Let's confirm that for qiime 2!

Colin

thermokarst · November 30, 2017, 4:57pm

QIIME 2 uses scikit-bio under the hood for diversity metrics, which should be the same case as recent versions of QIIME 1, too (@colinbrislawn, please correct me if I am mistaken!).

My understanding is that the features that are only found in the the phylogenetic tree are filtered out automatically. I will defer to @jairideout or @ebolyen, though, as they are our resident scikit-bio experts. Thanks!

jairideout · December 1, 2017, 12:29am

@colinbrislawn and @thermokarst are correct: when calculating alpha or beta diversity with phylogenetic metrics (e.g.
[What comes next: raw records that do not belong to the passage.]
-- ==== Sys2Proof/Config.lean ====
section
/-!
DEFINITION. The names the machine's rules use that are no state: addressing modes, fault causes and
their classes, and the one open parameter of the host wrapper.
The spec leaves no value of any instruction open, so there is no free value here.
-/

namespace Sys2Proof

/-- R54: the addressing mode of one parameter. -/
inductive Mode where
  | position
  | immediate
  | relative
deriving DecidableEq, Repr

/-- R131: the causes a step can record in the fault latch. The absence of a fault is `none` in the latch. -/
inductive Cause where
  /-- R58, R61: the word selects no operation. -/
  | unknownOpcode
  /-- R59: a mode digit above 2, or a digit above the last parameter's. -/
  | invalidModes
  /-- R60: a write parameter in Immediate mode. -/
  | writeImmediate
  /-- R100: INPUT with an empty queue and suspension disabled. -/
  | inputExhausted
  /-- R33, R79, R112: a negative address or a negative jump target. -/
  | negativeAddress
deriving DecidableEq, Repr

/-- R130: the two classes of the source, and the class the spec adds. -/
inductive FaultClass where
  | decodeError
  | inputExhausted
  | negativeAddress
deriving DecidableEq, Repr

/-- P9, R166: what becomes of input values that a Run call supplied and no INPUT consumed.
The spec leaves it open; it is an argument of Run (log entry 11). When `discard` drops them: log entry 15. -/
inductive LeftoverPolicy where
  | persist
  | discard
deriving DecidableEq, Repr

end Sys2Proof
end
Faith's PD, UniFrac), extra tips in the tree that are not observed in the corresponding feature table are ignored. As @colinbrislawn mentioned above, this behavior is convenient for closed-reference OTU picking, where you have a pre-built reference tree built from all reference sequences -- it would be inconvenient to have to filter that tree prior to diversity analyses on a closed-reference OTU table. I believe the unweighted_unifrac_full_tree metric in QIIME 1's beta_diversity.py script considers all tips in the tree, but we don't have that functionality in QIIME 2.

system · January 1, 2018, 6:30am

This topic was automatically closed 31 days after the last reply. New replies are no longer allowed.